═════ Data section

-- ==== Sys2Proof/Tests/Slice0.lean ====
section
/-!
SUPPORT. The model's own tests: the well-formedness smoke test, one word written out from the opcode map R80 for each
constructor, single steps with the results of spec/95_test_vectors.md (the vector's id in the comment), and for each
statement with hypotheses a state and operands that meet them.
-/

namespace Sys2Proof.Tests

open Sys2Proof.Machine

/-! ### Helpers -/

/-- Sixteen registers, zero but for those listed. -/
def regs (l : List (Reg × Byte)) : Vector Byte 16 :=
  l.foldl (fun v p => v.set p.1 p.2) (Vector.replicate 16 0)

/-- Sixteen keys, up but for those listed. -/
def down (l : List (Fin 16)) : Vector Bool 16 :=
  l.foldl (fun v k => v.set k.val true k.isLt) (Vector.replicate 16 false)

/-- The reset memory with some bytes stored. -/
def bytes (l : List (Nat × Byte)) : Memory := Mem.writeAll [] l

/-- The reset state with registers and `I` set. -/
def start (l : List (Reg × Byte)) (i : Word) : State := { State.reset with v := regs l, idx := i }

/-- The same with `ADDR_POLICY = wrap`. -/
def wrapping (s : State) : State := { s with cfg := { s.cfg with addrPolicy := .wrap } }

/-- The same with `DRAW_EDGE = clip`. -/
def clipping (s : State) : State := { s with cfg := { s.cfg with drawEdge := .clip } }

/-- One step with a word placed at `pc` ends in a state that passes a check. -/
def after (w : Word) (s : State) (check : State → Bool) : Bool :=
  match step (s.placeWord w) with
  | .next t => check t
  | _ => false

/-- Whether a state runs. -/
def runs (s : State) : Bool := s.status == .running

/-- The cells that are on in a column, rows 0 to 31 in order. -/
def columnOn (f : Framebuffer) (x : Fin 64) : List Nat :=
  (List.range 32).filter fun y => f[x].toList[y]? == some true

/-! ### Well-formedness: the one check, `ADMIT_ADD_IMM` (R121) -/

theorem test_wf_add_imm_not_admitted : (Instr.addImm 0 1).wf false = false := by decide

theorem test_wf_add_imm_admitted : (Instr.addImm 0 1).wf true = true := by decide

theorem test_wf_others_need_no_parameter :
    (Instr.addReg 0 1).wf false = true ∧ Instr.cls.wf false = true ∧ (Instr.loadRegs 15).wf false = true := by
  decide

/-! ### Decoding: words written out from R80, fields from R71 -/

theorem test_decode_control :
    decode true 0x00E0 = .ok .cls ∧ decode true 0x00EE = .ok .ret ∧ decode true 0x1ABC = .ok (.jp 0xABC) ∧
    decode true 0x2ABC = .ok (.call 0xABC) ∧ decode true 0x3A5C = .ok (.seImm 10 0x5C) ∧
    decode true 0x4A5C = .ok (.sneImm 10 0x5C) ∧ decode true 0x5AB0 = .ok (.seReg 10 11) ∧
    decode true 0x9AB0 = .ok (.sneReg 10 11) ∧ decode true 0xBABC = .ok (.jpV0 0xABC) := by decide

theorem test_decode_arith :
    decode true 0x6A5C = .ok (.ldImm 10 0x5C) ∧ decode true 0x7A5C = .ok (.addImm 10 0x5C) ∧
    decode true 0x8AB0 = .ok (.ldReg 10 11) ∧ decode true 0x8AB1 = .ok (.orReg 10 11) ∧
    decode true 0x8AB2 = .ok (.andReg 10 11) ∧ decode true 0x8AB3 = .ok (.xorReg 10 11) ∧
    decode true 0x8AB4 = .ok (.addReg 10 11) ∧ decode true 0x8AB5 = .ok (.subReg 10 11) ∧
    decode true 0x8AB6 = .ok (.shr 10 11) ∧ decode true 0x8AB7 = .ok (.subnReg 10 11) ∧
    decode true 0x8ABE = .ok (.shl 10 11) := by decide

theorem test_decode_memory_draw_random :
    decode true 0xAABC = .ok (.ldI 0xABC) ∧ decode true 0xFA1E = .ok (.addI 10) ∧
    decode true 0xFA29 = .ok (.ldF 10) ∧ decode true 0xFA33 = .ok (.ldB 10) ∧
    decode true 0xFA55 = .ok (.storeRegs 10) ∧ decode true 0xFA65 = .ok (.loadRegs 10) ∧
    decode true 0xDAB7 = .ok (.drw 10 11 7) ∧ decode true 0xCA5C = .ok (.rnd 10 0x5C) := by decide

theorem test_decode_keys_timers :
    decode true 0xEA9E = .ok (.skp 10) ∧ decode true 0xEAA1 = .ok (.sknp 10) ∧
    decode true 0xFA07 = .ok (.ldVxDt 10) ∧ decode true 0xFA0A = .ok (.ldVxK 10) ∧
    decode true 0xFA15 = .ok (.ldDtVx 10) ∧ decode true 0xFA18 = .ok (.ldStVx 10) := by decide
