-- ==== Sys2Proof/Word.lean ====
section
/-! DEFINITION. The word types of the KZ3 architecture (spec/00 R8, R9; spec/02 R50) and the plainest arithmetic on them. -/

namespace Sys2Proof

/-- Eight bits: the unit of memory. -/
abbrev Byte := BitVec 8
/-- One register of one thread (R50). -/
abbrev Word32 := BitVec 32
/-- One uniform register (R50). -/
abbrev Word64 := BitVec 64
/-- One bit per thread of a stand: bit t is thread t (R91, R109). -/
abbrev Mask := BitVec 128

/-- `Min` of the pseudocode. -/
def minN (a b : Nat) : Nat := if a ≤ b then a else b
/-- `Max` of the pseudocode. -/
def maxN (a b : Nat) : Nat := if a ≤ b then b else a
/-- Quotient rounded up. -/
def ceilDiv (a b : Nat) : Nat := (a + b - 1) / b

end Sys2Proof
end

══════════

**Your goal:**
Repeat each line above exactly as it stands.

**Answer for this exercise:**
-- ==== Sys2Proof/Tests/Slice0.lean ====
section
/-!
SUPPORT. The model's own tests: the well-formedness smoke test, one word written out from the opcode map R80 for each
constructor, single steps with the results of spec/95_test_vectors.md (the vector's id in the comment), and for each
statement with hypotheses a state and operands that meet them.
-/

namespace Sys2Proof.Tests

open Sys2Proof.Machine

/-! ### Helpers -/

/-- Sixteen registers, zero but for those listed. -/
def regs (l : List (Reg × Byte)) : Vector Byte 16 :=
  l.foldl (fun v p => v.set p.1 p.2) (Vector.replicate 16 0)

/-- Sixteen keys, up but for those listed. -/
def down (l : List (Fin 16)) : Vector Bool 16 :=
  l.foldl (fun v k => v.set k.val true k.isLt) (Vector.replicate 16 false)

/-- The reset memory with some bytes stored. -/
def bytes (l : List (Nat × Byte)) : Memory := Mem.writeAll [] l

/-- The reset state with registers and `I` set. -/
def start (l : List (Reg × Byte)) (i : Word) : State := { State.reset with v := regs l, idx := i }

/-- The same with `ADDR_POLICY = wrap`. -/
def wrapping (s : State) : State := { s with cfg := { s.cfg with addrPolicy := .wrap } }

/-- The same with `DRAW_EDGE = clip`. -/
def clipping (s : State) : State := { s with cfg := { s.cfg with drawEdge := .clip } }

/-- One step with a word placed at `pc` ends in a state that passes a check. -/
def after (w : Word) (s : State) (check : State → Bool) : Bool :=
  match step (s.placeWord w) with
  | .next t => check t
  | _ => false

/-- Whether a state runs. -/
def runs (s : State) : Bool := s.status == .running

/-- The cells that are on in a column, rows 0 to 31 in order. -/
def columnOn (f : Framebuffer) (x : Fin 64) : List Nat :=
  (List.range 32).filter fun y => f[x].toList[y]? == some true

/-! ### Well-formedness: the one check, `ADMIT_ADD_IMM` (R121) -/

theorem test_wf_add_imm_not_admitted : (Instr.addImm 0 1).wf false = false := by decide

theorem test_wf_add_imm_admitted : (Instr.addImm 0 1).wf true = true := by decide

theorem test_wf_others_need_no_parameter :
    (Instr.addReg 0 1).wf false = true ∧ Instr.cls.wf false = true ∧ (Instr.loadRegs 15).wf false = true := by
  decide

/-! ### Decoding: words written out from R80, fields from R71 -/

theorem test_decode_control :
    decode true 0x00E0 = .ok .cls ∧ decode true 0x00EE = .ok .ret ∧ decode true 0x1ABC = .ok (.jp 0xABC) ∧
    decode true 0x2ABC = .ok (.call 0xABC) ∧ decode true 0x3A5C = .ok (.seImm 10 0x5C) ∧
    decode true 0x4A5C = .ok (.sneImm 10 0x5C) ∧ decode true 0x5AB0 = .ok (.seReg 10 11) ∧
    decode true 0x9AB0 = .ok (.sneReg 10 11) ∧ decode true 0xBABC = .ok (.jpV0 0xABC) := by decide

theorem test_decode_arith :
    decode true 0x6A5C = .ok (.ldImm 10 0x5C) ∧ decode true 0x7A5C = .ok (.addImm 10 0x5C) ∧
    decode true 0x8AB0 = .ok (.ldReg 10 11) ∧ decode true 0x8AB1 = .ok (.orReg 10 11) ∧
    decode true 0x8AB2 = .ok (.andReg 10 11) ∧ decode true 0x8AB3 = .ok (.xorReg 10 11) ∧
    decode true 0x8AB4 = .ok (.addReg 10 11) ∧ decode true 0x8AB5 = .ok (.subReg 10 11) ∧
    decode true 0x8AB6 = .ok (.shr 10 11) ∧ decode true 0x8AB7 = .ok (.subnReg 10 11) ∧
    decode true 0x8ABE = .ok (.shl 10 11) := by decide

theorem test_decode_memory_draw_random :
    decode true 0xAABC = .ok (.ldI 0xABC) ∧ decode true 0xFA1E = .ok (.addI 10) ∧
    decode true 0xFA29 = .ok (.ldF 10) ∧ decode true 0xFA33 = .ok (.ldB 10) ∧
    decode true 0xFA55 = .ok (.storeRegs 10) ∧ decode true 0xFA65 = .ok (.loadRegs 10) ∧
    decode true 0xDAB7 = .ok (.drw 10 11 7) ∧ decode true 0xCA5C = .ok (.rnd 10 0x5C) := by decide

theorem test_decode_keys_timers :
    decode true 0xEA9E = .ok (.skp 10) ∧ decode true 0xEAA1 = .ok (.sknp 10) ∧
    decode true 0xFA07 = .ok (.ldVxDt 10) ∧ decode true 0xFA0A = .ok (.ldVxK 10) ∧
    decode true 0xFA15 = .ok (.ldDtVx 10) ∧ decode true 0xFA18 = .ok (.ldStVx 10) := by decide
-- ==== Sys2Proof/Word.lean ====
section
/-! DEFINITION. The word types of the KZ3 architecture (spec/00 R8, R9; spec/02 R50) and the plainest arithmetic on them. -/

namespace Sys2Proof

/-- Eight bits: the unit of memory. -/
abbrev Byte := BitVec 8
/-- One register of one thread (R50). -/
abbrev Word32 := BitVec 32
/-- One uniform register (R50). -/
abbrev Word64 := BitVec 64
/-- One bit per thread of a stand: bit t is thread t (R91, R109). -/
abbrev Mask := BitVec 128

/-- `Min` of the pseudocode. -/
def minN (a b : Nat) : Nat := if a ≤ b then a else b
/-- `Max` of the pseudocode. -/
def maxN (a b : Nat) : Nat := if a ≤ b then b else a
/-- Quotient rounded up. -/
def ceilDiv (a b : Nat) : Nat := (a + b - 1) / b

end Sys2Proof
end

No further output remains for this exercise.